The recipe instructs "crumbling" the bread; most bread pudding recipes in the early- to-mid 20th century were were simply vehicles to "use up" stale bread. But the super-preserved supermarket bread in my refrigerator was still fresh, so I cubed it. It took about 3.5 slices to fill the three-cup measure.
The bread cubes and sugar are placed in a bowl and covered with the hot milk for ten minutes.
Two very well beaten eggs (below) are added to the mixture, along with salt, vanilla, lemon extract and melted butter.
The batter is very liquid-y. Pour into an 8 x 8 (or similar size pan). I lined it with aluminum foil, mostly to save clean-up time.
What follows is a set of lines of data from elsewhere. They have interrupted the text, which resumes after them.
theorem Raised.ntbFromS2 (h : Raised k n d e) : EndsAs d e.ntbFromS2 (.error k, n) :=
  ((h.thenAt (p := .s2Ndpf) nofun _).thenAt (p := .s3Norm) nofun _).ntbFromS4

end

/-! ### From each phase on, the rest of DEC.NTB is the rest of the big-step function -/

section
variable {d : DecState} {n : Nat} {w : DecWork}

/-- The traversal and the release come to what Extract yields of the payload (R147, R148). -/
theorem ntbFromS8_reading (hpay : w.payload.length = w.plen) :
    EndsAs d (d.reading n w .s8Extract).ntbFromS8 (extract w.ent w.thl w.plen w.payload, n) := by
  have hrun : (d.reading n w .s8Extract).ntbFromS8 =
    andThen (d.reading n w .s8Extract).stepS8 (DecState.goOnAt .s8Extract DecState.release) := rfl
  rw [hrun]
  cases hx : extract w.ent w.thl w.plen w.payload with
  | error k =>
    rw [stepS8_of_error (d := d.reading n w .s8Extract) hpay hx]
    exact ⟨_, rfl, raised_reading k n w .s8Extract d⟩
  | ok l =>
    rw [stepS8_of_ok (d := d.reading n w .s8Extract) hpay hx]
    exact fun hroom => ⟨_, release_of_hasRoom hroom, ⟨rfl, rfl, rfl, rfl, rfl, rfl, rfl, rfl, rfl, rfl⟩⟩

/-- S7 takes the payload (R146, R64). -/
theorem stepS7_reading (hs : d.Streaming) (h : n + w.plen ≤ d.rx.stream.length) :
    (d.reading n w .s7Pay).stepS7 = d.reading (n + w.plen)
      { w with payload := slice d.rx.stream n w.plen, stage := [], slices := [], cursor := 0 }
      .s8Extract := by
  by_cases h0 : w.plen = 0
  · rw [stepS7_of_no_payload (d := d.reading n w .s7Pay) h0]
    simp [DecState.latchPayload, DecState.reading, slice, h0]
  · rw [stepS7_of_payload (d := d.reading n w .s7Pay) h0]
    exact readThen_reading hs h

/-- S7 where the stream ends before the payload does (R194). -/
theorem raised_stepS7_reading (hs : d.Streaming) (hn : n ≤ d.rx.stream.length)
    (h : d.rx.stream.length < n + w.plen) :
    Raised .truncatedTransfer d.rx.stream.length d (d.reading n w .s7Pay).stepS7 := by
  have h0 : w.plen ≠ 0 := by omega
  rw [stepS7_of_payload (d := d.reading n w .s7Pay) h0]
  exact raised_readThen_reading hs hn h

/-- From S7 on. -/
theorem ntbFromS7_reading (hs : d.Streaming) (hn : n ≤ d.rx.stream.length) :
    EndsAs d (d.reading n w .s7Pay).stepS7.ntbFromS8
      (bigStepS7 d.rx.stream n w.ent w.thl w.plen) := by
  unfold bigStepS7
  by_cases h : d.rx.stream.length < n + w.plen
  · rw [if_pos h]
    exact (raised_stepS7_reading hs hn h).ntbFromS8
  · rw [if_neg h, stepS7_reading hs (Nat.le_of_not_lt h)]
    refine ntbFromS8_reading ?_
    simp only [slice, List.length_take, List.length_drop]
    omega

/-- From S6 on: inconsistent lengths raise, consistent ones are latched (R145). -/
theorem ntbFromS6_reading (hs : d.Streaming) (hn : n ≤ d.rx.stream.length) :
    EndsAs d (d.reading n w .s6Len).ntbFromS6 (bigStepS6 d.rx.stream n w.nth w.ndpLen w.ent) := by
  rw [DecState.ntbFromS6, thenAt_reading]
  cases hl : lengths w.nth.hlen w.ndpLen w.nth.blen w.ent with
  | error k =>
    have h6 : (d.reading n w .s6Len).stepS6 = (d.reading n w .s6Len).raise k :=
      stepS6_of_error hl
    rw [h6, bigStepS6, hl]
    exact ((raised_reading k n w .s6Len d).thenAt (p := .s7Pay) nofun _).ntbFromS8
  | ok r =>
    have h6 : (d.reading n w .s6Len).stepS6 =
        d.reading n { w with thl := r.1, plen := r.2 } .s7Pay :=
      stepS6_of_ok hl
    rw [h6, bigStepS6, hl]
    exact ntbFromS7_reading (w := { w with thl := r.1, plen := r.2 }) hs hn

/-- S4 takes the table of the entries it has counted (R143, R64). -/
theorem stepS4_reading {c : Nat} (hs : d.Streaming) (hc : entryCount w.ndpLen = .ok c)
    (h : n + 4 * c ≤ d.rx.stream.length) :
    (d.reading n w .s4Ent).stepS4 = d.reading (n + 4 * c)
      { w with nEnt := c, ent := parseEntries (slice d.rx.stream n (4 * c)) } .s5Pad := by
  by_cases h0 : c = 0
  · subst h0
    exact stepS4_of_no_entries hc
  · rw [stepS4_of_entries hc h0]
    exact readThen_reading (w := { w with nEnt := c }) hs h

/-- S4 where the stream ends before the table does (R194). -/
theorem raised_stepS4_reading {c : Nat} (hs : d.Streaming) (hn : n ≤ d.rx.stream.length)
    (hc : entryCount w.ndpLen = .ok c) (h : d.rx.stream.length < n + 4 * c) :
    Raised .truncatedTransfer d.rx.stream.length d (d.reading n w .s4Ent).stepS4 := by
  have h0 : c ≠ 0 := by omega
  rw [stepS4_of_entries hc h0]
  exact raised_readThen_reading (w := { w with nEnt := c }) hs hn h

/-- From S5 on: the two bytes of padding (R144). -/
theorem ntbFromS5_reading (hs : d.Streaming) (hn : n ≤ d.rx.stream.length) :
    EndsAs d (d.reading n w .s5Pad).stepS5.ntbFromS6
      (if d.rx.stream.length < n + 2 then (.error .truncatedTransfer, d.rx.stream.length)
        else bigStepS6 d.rx.stream (n + 2) w.nth w.ndpLen w.ent) := by
  by_cases h : d.rx.stream.length < n + 2
  · rw [if_pos h]
    exact Raised.ntbFromS6 (raised_readThen_reading (p := .s5Pad) hs hn h)
  · have h5 : (d.reading n w .s5Pad).stepS5 = d.reading (n + 2)
        { w with pad := ((slice d.rx.stream n 2).getD 0 0, (slice d.rx.stream n 2).getD 1 0) }
        .s6Len :=
      readThen_reading (w := w) (p := .s5Pad)
        (k := fun b d => d.latchPad (b.getD 0 0) (b.getD 1 0)) hs (Nat.le_of_not_lt h)
    rw [if_neg h, h5]
    exact ntbFromS6_reading (w := { w with pad := _ }) hs (Nat.le_of_not_lt h)

/-- From S4 on: the table and the padding, of which the stream may end before either (R143, R144). -/
theorem ntbFromS4_reading (hs : d.Streaming) (hn : 20 ≤ d.rx.stream.length) :
    EndsAs d (d.reading 20 w .s4Ent).ntbFromS4 (bigStepS4 d.rx.stream w.nth w.ndpLen) := by
  rw [DecState.ntbFromS4, thenAt_reading, bigStepS4]
  cases hc : entryCount w.ndpLen with
  | error k =>
    rw [stepS4_of_error (d := d.reading 20 w .s4Ent) hc]
    exact ((raised_reading k 20 w .s4Ent d).thenAt (p := .s5Pad) nofun _).ntbFromS6
  | ok c =>
    dsimp only
    by_cases htable : d.rx.stream.length < 20 + 4 * c
    · rw [if_pos (by omega)]
      exact ((raised_stepS4_reading hs hn hc htable).thenAt (p := .s5Pad) nofun _).ntbFromS6
    · have htable' : 20 + 4 * c ≤ d.rx.stream.length := Nat.le_of_not_lt htable
      have hpad : 22 + 4 * c = 20 + 4 * c + 2 := by omega
      rw [stepS4_reading hs hc htable', thenAt_reading, hpad]
      exact ntbFromS5_reading
        (w := { w with nEnt := c, ent := parseEntries (slice d.rx.stream 20 (4 * c)) }) hs htable'

/-- From S2 on: the pointer, and S3, which cannot fail (R141, R142). -/
theorem ntbFromS2_reading (hs : d.Streaming) (hn : 12 ≤ d.rx.stream.length) :
    EndsAs d (d.reading 12 w .s2Ndpf).ntbFromS2 (bigStepS2 d.cfg d.rx.stream w.nth) := by
  rw [DecState.ntbFromS2, thenAt_reading, bigStepS2]
  by_cases hlen : d.rx.stream.length < 20
  · rw [if_pos hlen]
    have hraised : Raised .truncatedTransfer d.rx.stream.length d (d.reading 12 w .s2Ndpf).stepS2 :=
      raised_readThen_reading hs hn hlen
    exact (hraised.thenAt (p := .s3Norm) nofun _).ntbFromS4
  · have hlen' : 20 ≤ d.rx.stream.length := Nat.le_of_not_lt hlen
    have h2 : (d.reading 12 w .s2Ndpf).stepS2 =
        (d.reading 20 w .s2Ndpf).latchNdpf (parseNDPF (slice d.rx.stream 12 8)) :=
      readThen_reading (m := 8) hs hlen'
    rw [if_neg hlen, h2]
    by_cases hsig : (parseNDPF (slice d.rx.stream 12 8)).sig = d.cfg.ndpSig
    · rw [if_neg (not_not.mpr hsig), latchNdpf_of_sig (d := d.reading 20 w .s2Ndpf) hsig]
      exact ntbFromS4_reading hs hlen'
    · rw [if_pos hsig, latchNdpf_of_ne (d := d.reading 20 w .s2Ndpf) hsig]
      exact ((raised_reading _ 20 _ .s2Ndpf d).thenAt (p := .s3Norm) nofun _).ntbFromS4

/-- DEC.NTB ends as the big-step function of its stream says (R134, R152). -/
theorem decodeNtb_of_streaming (hs : d.Streaming) :
    EndsAs d d.decodeNtb (bigStep d.cfg d.rx.stream) := by
  rw [decodeNtb_eq, bigStep_eq]
  by_cases hlen : d.rx.stream.length < 12
  · rw [if_pos hlen]
    have hraised : Raised .truncatedTransfer d.rx.stream.length d d.stepS1 :=
      raised_readThen_reading (n := 0) hs (Nat.zero_le _) ((Nat.zero_add 12).symm ▸ hlen)
    exact hraised.ntbFromS2
  · have hlen' : 12 ≤ d.rx.stream.length := Nat.le_of_not_lt hlen
    have h1 : d.stepS1 =
        (d.reading 12 d.work .s1Nth).latchNth (parseNTH (slice d.rx.stream 0 12)) :=
      readThen_reading (n := 0) (m := 12) hs ((Nat.zero_add 12).symm ▸ hlen')
    rw [if_neg hlen, h1]
    by_cases hsig : (parseNTH (slice d.rx.stream 0 12)).sig = d.cfg.nthSig
    · rw [if_neg (not_not.mpr hsig), latchNth_of_sig (d := d.reading 12 d.work .s1Nth) hsig]
      exact ntbFromS2_reading (w := { d.work with nth := parseNTH (slice d.rx.stream 0 12) }) hs hlen'
    · rw [if_pos hsig, latchNth_of_ne (d := d.reading 12 d.work .s1Nth) hsig]
      exact (raised_reading _ 12 _ .s1Nth d).ntbFromS2

end

/-! ### The bytes of a decoded NTB (R151) -/

/-- A payload that is there is taken, and nothing behind it. -/
theorem bigStepS7_eq_ok {rx : Bytes} {n m thl plen : Nat} {es : List Entry} {slices : List Bytes}
    (h : bigStepS7 rx n es thl plen = (.ok slices, m)) : m = n + plen ∧ m ≤ rx.length := by
  unfold bigStepS7 at h
  split at h
  · cases h
  · have hm := (Prod.mk.inj h).2
    omega

/-- Behind the table and the padding, what `BlockLength` leaves is taken (R107). -/
theorem bigStepS6_eq_ok {rx : Bytes} {n m : Nat} {h : Nth} {l : U16} {es : List Entry}
    {slices : List Bytes} (hok : bigStepS6 rx n h l es = (.ok slices, m)) :
    m + (h.hlen.toNat + l.toNat + 2) = n + h.blen.toNat ∧ m ≤ rx.length := by
  unfold bigStepS6 at hok
  split at hok
  · cases hok
  next thl plen hl =>
    obtain ⟨hthl, hsum⟩ := lengths_eq_ok hl
    obtain ⟨hm, hle⟩ := bigStepS7_eq_ok hok
    omega

/-- Behind the header the NTB takes what `BlockLength` leaves of it, whatever the table's length is (R77,
R106). -/
theorem bigStepS4_eq_ok {rx : Bytes} {m : Nat} {h : Nth} {l : U16} {slices : List Bytes}
    (hok : bigStepS4 rx h l = (.ok slices, m)) :
    m ≤ rx.length ∧ m + h.hlen.toNat = h.blen.toNat + 12 := by
  unfold bigStepS4 at hok
  split at hok
  · cases hok
  next c hc =>
    have hl := entryCount_eq_ok_iff.mp hc
    split at hok
    · cases hok
    · obtain ⟨hm, hle⟩ := bigStepS6_eq_ok hok
      omega

/-- A decoded NTB got past both signatures. -/
theorem bigStep_eq_ok {cfg : Cfg} {rx : Bytes} {m : Nat} {slices : List Bytes}
    (hok : bigStep cfg rx = (.ok slices, m)) :
    bigStepS4 rx (parseNTH (slice rx 0 12)) (normalise cfg (parseNDPF (slice rx 12 8)).lenRaw) =
      (.ok slices, m) := by
  rw [bigStep_eq, bigStepS2] at hok
  split_ifs at hok
  · cases hok
  · cases hok
  · cases hok
  · cases hok
  · exact hok

/-! ### DEC.READ behind an NTB (R131, R132) -/

/-- Behind a release the read is served from the lengthened queue (R132 f, R149). -/
theorem finish_of_released {d e : DecState} {slices : List Bytes} {n max : Nat}
    (h : Released slices n d e) (hpend : d.pend = some max) :
    DecState.goOnAt .s9Serve (fun d => .next d.stepS9) e = .next e.stepS9 ∧
    e.stepS9.answers = d.answers ++ [.ok ((d.q ++ slices.flatten).take max)] ∧
    e.stepS9.q = (d.q ++ slices.flatten).drop max := by
  obtain ⟨hanswers, hq⟩ := serve_of_pend (h.outstanding.trans hpend)
  rw [h.queue, h.answers] at hanswers
  rw [h.queue] at hq
  exact ⟨if_pos h.phase, hanswers, hq⟩

end Sys2Proof.Machine
end

section
/-! The statements about whole NTBs. -/

namespace Sys2Proof.Machine

/-- Settles O36: from each phase on, the rest of DEC.NTB is the rest of the big-step function. -/
theorem decodeNtbIsBigStep : Obligations.DecodeNtbIsBigStep := by
  intro s hverdicts hended hfits
  have hends := decodeNtb_of_streaming (d := s.dec) ⟨hverdicts, hended⟩
  rcases hbig : bigStep s.dec.cfg s.dec.rx.stream with ⟨k | slices, n⟩ <;> rw [hbig] at hends
  · obtain ⟨d, hd, hraised⟩ := hends
    exact ⟨_, exec_decNtb hd, ⟨rfl, rfl, rfl⟩, hraised⟩
  · obtain ⟨d, hd, h⟩ := hends fun c hc => hfits slices n c hbig hc
    exact ⟨_, exec_decNtb hd, ⟨rfl, rfl, rfl⟩, h.phase, h.queue, h.log, h.cursor, h.stream,
      h.status, h.answers, h.outstanding, h.cfg, h.reqs⟩

/-- Settles O37: the structures up to the payload are `HeaderLength` and the table's length too, but for the
12 bytes that the header itself has. -/
theorem successAccounting : Obligations.SuccessAccounting :=
  fun _ _ _ _ hok => bigStepS4_eq_ok (bigStep_eq_ok hok)

/-- Settles O39: one DEC.NTB with the read outstanding, and the delivery where it has released. -/
theorem readDecodesOneNtb : Obligations.ReadDecodesOneNtb := by
  intro s max hidle hshort hverdicts hended hfits
  have hends := decodeNtb_of_streaming (d := { s.dec with pend := some max }) ⟨hverdicts, hended⟩
  have hread := read_of_short hidle hshort
  dsimp only at hends
  rcases hbig : bigStep s.dec.cfg s.dec.rx.stream with ⟨k | slices, n⟩ <;> rw [hbig] at hends
  · obtain ⟨d, hd, hraised⟩ := hends
    have hstays : DecState.goOnAt .s9Serve (fun d => .next d.stepS9) d = .next d :=
      if_neg (by rw [hraised.phase]; nofun)
    rw [hd, andThen, hstays] at hread
    exact ⟨_, exec_decRead hread, ⟨rfl, rfl, rfl⟩, hraised⟩
  · obtain ⟨d, hd, h⟩ := hends fun c hc => hfits slices n c hbig hc
    obtain ⟨hserve, hanswers, hq⟩ := finish_of_released h rfl
    rw [hd, andThen, hserve] at hread
    exact ⟨_, exec_decRead hread, ⟨rfl, rfl, rfl⟩, hanswers, hq,
      d.serve_framesLog.trans h.log, d.serve_rxCount.trans h.cursor,
      (congrArg RxLine.stream d.serve_rx).trans h.stream, d.serve_fault.trans h.status,
      d.serve_phase, d.serve_pend, d.serve_cfg.trans h.cfg, d.serve_reqs.trans h.reqs⟩

end Sys2Proof.Machine
end

section
/-! SUPPORT. What an operation of the Decoder that does not release does to the queue (R49, R148). -/

namespace Sys2Proof.Machine

/-! ### The steps that leave the queue as it is -/

/-- A reading step leaves the queue where what follows the read does: a raise leaves it too (R200). -/
theorem readThen_q {n : Nat} {k : Bytes → DecState → DecState} (hn : 1 ≤ n)
    (hk : ∀ b e, (k b e).q = e.q) (d : DecState) : (readThen n k d).q = d.q := by
  rcases readThen_cases n hn k d with ⟨_, e⟩ | ⟨m, _, _, e⟩ | ⟨x, m, _, _, e⟩ | ⟨v, e⟩ <;> rw [e]
  · exact hk _ _
  · exact DecState.raise_q _ _
  · exact DecState.raise_q _ _

theorem latchNth_q (h : Nth) (d : DecState) : (d.latchNth h).q = d.q := by
  by_cases hsig : h.sig = d.cfg.nthSig
  · rw [latchNth_of_sig hsig]
  · rw [latchNth_of_ne hsig, DecState.raise_q]

theorem latchNdpf_q (p : Ndpf) (d : DecState) : (d.latchNdpf p).q = d.q := by
  by_cases hsig : p.sig = d.cfg.ndpSig
  · rw [latchNdpf_of_sig hsig]
  · rw [latchNdpf_of_ne hsig, DecState.raise_q]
The bread pudding pan is then placed inside a larger one (below). Add hot water to the larger pan (most easily accomplished after it is on the oven rack, to avoid spilling). This water bath helps the custard cook at a more constant temperature, insuring a better result.
My custard did not come out perfectly, despite the water bath. (It is a bit weepy, which may be hard to see in the photograph.) I got "involved" with Facebook while it was in the oven and let it bake a bit too long. Still, it was delicious, even if the consistency was not absolutely perfect.
I had to let this bake for over one hour, not the 45 minutes called for, as it was still quite loose at that point. The custard should jiggle a bit, but not be too firm. It will continue to bake as it cools in the hot liquid. Remove from the pan, plate and add a sprinkling of cinnamon on top for both appearance and flavor. And then, enjoy!